Contact: Devon Mills
Recently signed executive orders issued by the Trump administration have raised questions about the future of diversity, equity, and inclusion (DEI) initiatives and workplace protections, particularly for federal contractors. While these orders directly impact businesses that contract with the federal government, their influence extends far beyond, creating uncertainty for all employers, including private companies, nonprofits, and state and local entities.
While the orders signal a shift in federal enforcement priorities, employers must understand state and local laws—including strong protections in California and New York—remain firmly in place. As such, businesses across industries must be cautious about making any immediate changes that could expose them to legal risk.
Here, we break down the key implications of Trump’s DEI and gender-related orders and what businesses should do next.
DEI Under Scrutiny – But Still Legal and Advisable
The Trump administration has ordered federal agencies to scrutinize and, where possible, curtail DEI initiatives in hiring and promotions. This includes directing agencies to:
Identify and deter “illegal DEI discrimination and preferences” across sectors, including publicly traded corporations, non-profits, and higher education.
Target high-profile DEI practitioners for compliance investigations or litigation.
Develop enforcement plans to eliminate practices deemed inconsistent with federal civil rights laws.
While these directives may create uncertainty, it is critical to note that, at present, DEI programs remain lawful under federal law. In fact, the U.S. Equal Employment Opportunity Commission (EEOC) continues to encourage employers to “[r]ecruit, hire, and promote with EEO principles in mind, by implementing practices designed to widen and diversify the pool of candidates.”
Furthermore, California law explicitly requires employers to prevent discrimination in hiring and employment practices. Under the California Fair Employment and Housing Act (Cal. Gov. Code, § 12940 et seq.), employers cannot discriminate against job applicants or employees based on race, color, national origin, gender, sexual orientation, gender identity, disability, or other protected characteristics.
Rolling back DEI programs may, in fact, have unintended legal consequences. Recently, the National Institute for Workers’ Rights—an affiliate of the plaintiff-oriented National Employment Lawyers Association—issued a memo warning that scaling back DEI initiatives could be used as evidence in discrimination claims. An employer’s decision to move away from DEI efforts may serve as circumstantial evidence of discriminatory intent or suggest that an employment action was based on protected characteristics such as race, gender, religion, or national origin.

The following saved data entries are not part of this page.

-- ==== Sys2Proof/Laws/State.lean ====
section
/-! SUPPORT. Laws/State.lean: what each named update of the state leaves in each field, one lemma a field, so that no proof
unfolds a record update. -/

namespace Sys2Proof.Machine

/-! ### `State.trapEntry` -/

@[simp] theorem State.trapEntry_phase (c : ErrCause) (s : State) : (s.trapEntry c).phase = .err := rfl
@[simp] theorem State.trapEntry_hpos (c : ErrCause) (s : State) : (s.trapEntry c).hpos = s.hpos := rfl
@[simp] theorem State.trapEntry_magok (c : ErrCause) (s : State) : (s.trapEntry c).magok = s.magok := rfl
@[simp] theorem State.trapEntry_dimlo (c : ErrCause) (s : State) : (s.trapEntry c).dimlo = s.dimlo := rfl
@[simp] theorem State.trapEntry_mode (c : ErrCause) (s : State) : (s.trapEntry c).mode = s.mode := rfl
@[simp] theorem State.trapEntry_vsize (c : ErrCause) (s : State) : (s.trapEntry c).vsize = s.vsize := rfl
@[simp] theorem State.trapEntry_skip (c : ErrCause) (s : State) : (s.trapEntry c).skip = s.skip := rfl
@[simp] theorem State.trapEntry_eof (c : ErrCause) (s : State) : (s.trapEntry c).eof = s.eof := rfl
@[simp] theorem State.trapEntry_short (c : ErrCause) (s : State) : (s.trapEntry c).short = s.short := rfl
@[simp] theorem State.trapEntry_errc (c : ErrCause) (s : State) : (s.trapEntry c).errc = c := rfl
@[simp] theorem State.trapEntry_b (c : ErrCause) (s : State) : (s.trapEntry c).b = s.b := rfl
@[simp] theorem State.trapEntry_gcnt (c : ErrCause) (s : State) : (s.trapEntry c).gcnt = s.gcnt := rfl
@[simp] theorem State.trapEntry_gidx (c : ErrCause) (s : State) : (s.trapEntry c).gidx = s.gidx := rfl
@[simp] theorem State.trapEntry_idxbuf (c : ErrCause) (s : State) : (s.trapEntry c).idxbuf = s.idxbuf := rfl
@[simp] theorem State.trapEntry_x (c : ErrCause) (s : State) : (s.trapEntry c).x = s.x := rfl
@[simp] theorem State.trapEntry_y (c : ErrCause) (s : State) : (s.trapEntry c).y = s.y := rfl
@[simp] theorem State.trapEntry_wires (c : ErrCause) (s : State) : (s.trapEntry c).wires = s.wires := rfl
@[simp] theorem State.trapEntry_edges (c : ErrCause) (s : State) : (s.trapEntry c).edges = s.edges := rfl
@[simp] theorem State.trapEntry_file (c : ErrCause) (s : State) : (s.trapEntry c).file = s.file := rfl
@[simp] theorem State.trapEntry_pixels (c : ErrCause) (s : State) : (s.trapEntry c).pixels = s.pixels := rfl
@[simp] theorem State.trapEntry_earlier (c : ErrCause) (s : State) : (s.trapEntry c).earlier = s.earlier := rfl
@[simp] theorem State.trapEntry_cycle (c : ErrCause) (s : State) : (s.trapEntry c).cycle = s.cycle := rfl
@[simp] theorem State.trapEntry_edge (c : ErrCause) (s : State) : (s.trapEntry c).edge = s.edge := rfl

/-! ### `State.withByte` -/

@[simp] theorem State.withByte_phase (d : Byte) (s : State) : (s.withByte d).phase = s.phase := rfl
@[simp] theorem State.withByte_hpos (d : Byte) (s : State) : (s.withByte d).hpos = s.hpos := rfl
@[simp] theorem State.withByte_magok (d : Byte) (s : State) : (s.withByte d).magok = s.magok := rfl
@[simp] theorem State.withByte_dimlo (d : Byte) (s : State) : (s.withByte d).dimlo = s.dimlo := rfl
@[simp] theorem State.withByte_mode (d : Byte) (s : State) : (s.withByte d).mode = s.mode := rfl
@[simp] theorem State.withByte_vsize (d : Byte) (s : State) : (s.withByte d).vsize = s.vsize := rfl
@[simp] theorem State.withByte_skip (d : Byte) (s : State) : (s.withByte d).skip = s.skip := rfl
@[simp] theorem State.withByte_eof (d : Byte) (s : State) : (s.withByte d).eof = s.eof := rfl
@[simp] theorem State.withByte_short (d : Byte) (s : State) : (s.withByte d).short = s.short := rfl
@[simp] theorem State.withByte_errc (d : Byte) (s : State) : (s.withByte d).errc = s.errc := rfl
@[simp] theorem State.withByte_b (d : Byte) (s : State) : (s.withByte d).b = s.b := rfl
@[simp] theorem State.withByte_gcnt (d : Byte) (s : State) : (s.withByte d).gcnt = s.gcnt := rfl
@[simp] theorem State.withByte_gidx (d : Byte) (s : State) : (s.withByte d).gidx = s.gidx := rfl
@[simp] theorem State.withByte_idxbuf (d : Byte) (s : State) : (s.withByte d).idxbuf = s.idxbuf := rfl
@[simp] theorem State.withByte_x (d : Byte) (s : State) : (s.withByte d).x = s.x := rfl
@[simp] theorem State.withByte_y (d : Byte) (s : State) : (s.withByte d).y = s.y := rfl
@[simp] theorem State.withByte_wires (d : Byte) (s : State) : (s.withByte d).wires = { s.wires with d := d } := rfl
@[simp] theorem State.withByte_edges (d : Byte) (s : State) : (s.withByte d).edges = s.edges := rfl
@[simp] theorem State.withByte_file (d : Byte) (s : State) : (s.withByte d).file = s.file := rfl
@[simp] theorem State.withByte_pixels (d : Byte) (s : State) : (s.withByte d).pixels = s.pixels := rfl
@[simp] theorem State.withByte_earlier (d : Byte) (s : State) : (s.withByte d).earlier = s.earlier := rfl
@[simp] theorem State.withByte_cycle (d : Byte) (s : State) : (s.withByte d).cycle = s.cycle := rfl
@[simp] theorem State.withByte_edge (d : Byte) (s : State) : (s.withByte d).edge = s.edge := rfl

/-! ### `State.acceptByte` -/

@[simp] theorem State.acceptByte_phase (s : State) : (s.acceptByte).phase = s.phase := rfl
@[simp] theorem State.acceptByte_hpos (s : State) : (s.acceptByte).hpos = s.hpos := rfl
@[simp] theorem State.acceptByte_magok (s : State) : (s.acceptByte).magok = s.magok := rfl
@[simp] theorem State.acceptByte_dimlo (s : State) : (s.acceptByte).dimlo = s.dimlo := rfl
@[simp] theorem State.acceptByte_mode (s : State) : (s.acceptByte).mode = s.mode := rfl
@[simp] theorem State.acceptByte_vsize (s : State) : (s.acceptByte).vsize = s.vsize := rfl
@[simp] theorem State.acceptByte_skip (s : State) : (s.acceptByte).skip = s.skip := rfl
@[simp] theorem State.acceptByte_eof (s : State) : (s.acceptByte).eof = s.eof := rfl
@[simp] theorem State.acceptByte_short (s : State) : (s.acceptByte).short = s.short := rfl
@[simp] theorem State.acceptByte_errc (s : State) : (s.acceptByte).errc = s.errc := rfl
@[simp] theorem State.acceptByte_b (s : State) : (s.acceptByte).b = s.b := rfl
@[simp] theorem State.acceptByte_gcnt (s : State) : (s.acceptByte).gcnt = s.gcnt := rfl
@[simp] theorem State.acceptByte_gidx (s : State) : (s.acceptByte).gidx = s.gidx := rfl
@[simp] theorem State.acceptByte_idxbuf (s : State) : (s.acceptByte).idxbuf = s.idxbuf := rfl
@[simp] theorem State.acceptByte_x (s : State) : (s.acceptByte).x = s.x := rfl
@[simp] theorem State.acceptByte_y (s : State) : (s.acceptByte).y = s.y := rfl
@[simp] theorem State.acceptByte_wires (s : State) : (s.acceptByte).wires = { s.wires with d := s.edge.inData } := rfl
@[simp] theorem State.acceptByte_edges (s : State) : (s.acceptByte).edges = s.edges := rfl
@[simp] theorem State.acceptByte_file (s : State) : (s.acceptByte).file = s.file ++ [s.edge.inData] := rfl
@[simp] theorem State.acceptByte_pixels (s : State) : (s.acceptByte).pixels = s.pixels := rfl
@[simp] theorem State.acceptByte_earlier (s : State) : (s.acceptByte).earlier = s.earlier := rfl
@[simp] theorem State.acceptByte_cycle (s : State) : (s.acceptByte).cycle = s.cycle := rfl
@[simp] theorem State.acceptByte_edge (s : State) : (s.acceptByte).edge = s.edge := rfl

/-! ### `State.latchMode` -/

@[simp] theorem State.latchMode_phase (s : State) : (s.latchMode).phase = s.phase := rfl
@[simp] theorem State.latchMode_hpos (s : State) : (s.latchMode).hpos = s.hpos := rfl
@[simp] theorem State.latchMode_magok (s : State) : (s.latchMode).magok = s.magok := rfl
@[simp] theorem State.latchMode_dimlo (s : State) : (s.latchMode).dimlo = s.dimlo := rfl
@[simp] theorem State.latchMode_mode (s : State) : (s.latchMode).mode = if s.hpos = 0 then modeOf s.edge.cfgStencil else s.mode := rfl
@[simp] theorem State.latchMode_vsize (s : State) : (s.latchMode).vsize = s.vsize := rfl
@[simp] theorem State.latchMode_skip (s : State) : (s.latchMode).skip = s.skip := rfl
@[simp] theorem State.latchMode_eof (s : State) : (s.latchMode).eof = s.eof := rfl
@[simp] theorem State.latchMode_short (s : State) : (s.latchMode).short = s.short := rfl
@[simp] theorem State.latchMode_errc (s : State) : (s.latchMode).errc = s.errc := rfl
@[simp] theorem State.latchMode_b (s : State) : (s.latchMode).b = s.b := rfl
@[simp] theorem State.latchMode_gcnt (s : State) : (s.latchMode).gcnt = s.gcnt := rfl
@[simp] theorem State.latchMode_gidx (s : State) : (s.latchMode).gidx = s.gidx := rfl
@[simp] theorem State.latchMode_idxbuf (s : State) : (s.latchMode).idxbuf = s.idxbuf := rfl
@[simp] theorem State.latchMode_x (s : State) : (s.latchMode).x = s.x := rfl
@[simp] theorem State.latchMode_y (s : State) : (s.latchMode).y = s.y := rfl
@[simp] theorem State.latchMode_wires (s : State) : (s.latchMode).wires = s.wires := rfl
@[simp] theorem State.latchMode_edges (s : State) : (s.latchMode).edges = s.edges := rfl
@[simp] theorem State.latchMode_file (s : State) : (s.latchMode).file = s.file := rfl
@[simp] theorem State.latchMode_pixels (s : State) : (s.latchMode).pixels = s.pixels := rfl
@[simp] theorem State.latchMode_earlier (s : State) : (s.latchMode).earlier = s.earlier := rfl
@[simp] theorem State.latchMode_cycle (s : State) : (s.latchMode).cycle = s.cycle := rfl
@[simp] theorem State.latchMode_edge (s : State) : (s.latchMode).edge = s.edge := rfl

Additionally, anti-DEI statements made by senior executives, decision-makers, or supervisors may be viewed as indicators of bias, akin to direct discriminatory remarks. Collectively, these factors could strengthen claims that an employer has fostered a hostile work environment or engaged in unlawful discrimination.
Employer Takeaway
Businesses should not interpret Trump’s orders as requiring them to dismantle DEI efforts. Instead, they should review existing policies to ensure compliance with state and federal law and consult legal counsel if adjustments are necessary.
Gender Identity and Workplace Rights – Federal vs. State Protections
Another of Trump’s orders seeks to limit federal recognition of gender identity, defining legal protections strictly in terms of biological sex. However, this does not override state laws protecting transgender and nonbinary employees.
For example, California’s Gender Recognition Act, which has been in effect since 2019, ensures that:
Transgender and nonbinary individuals receive full legal recognition.
Employees have the right to use restrooms and other sex-specific facilities consistent with their gender identity.
Employers cannot discriminate against individuals based on gender identity or expression.
Additionally, the California Attorney General has reaffirmed that the state will continue enforcing its existing anti-discrimination laws despite federal policy changes.
Employer Takeaway
Employers operating in California, New York, and other states with strong anti-discrimination laws must continue upholding workplace protections for transgender employees. Companies should reaffirm inclusive policies and remind employees of their legal rights to maintain compliance and prevent workplace disputes.
Moving Forward – Practical Steps for Employers
In the wake of Trump’s actions during his first days in office, employers should take a measured approach rather than making reactive changes. Key steps include:
Reviewing DEI and anti-discrimination policies to ensure compliance with state and federal laws.
Training HR and leadership teams on applicable employment laws, particularly in jurisdictions with strong protections.
Monitoring enforcement actions and legal developments that may impact hiring, promotions, and workplace policies.
Consulting legal counsel before altering workplace policies in response to federal executive orders.
Bottom Line
While federal policy shifts may create uncertainty, employers should stay the course when it comes to DEI and workplace protections, particularly in states with robust anti-discrimination laws. Misalignment with these laws could lead to compliance risks, potential liability, and reputational harm.
This blog post is not offered, and should not be relied on, as legal advice. You should consult an attorney for advice in specific situations.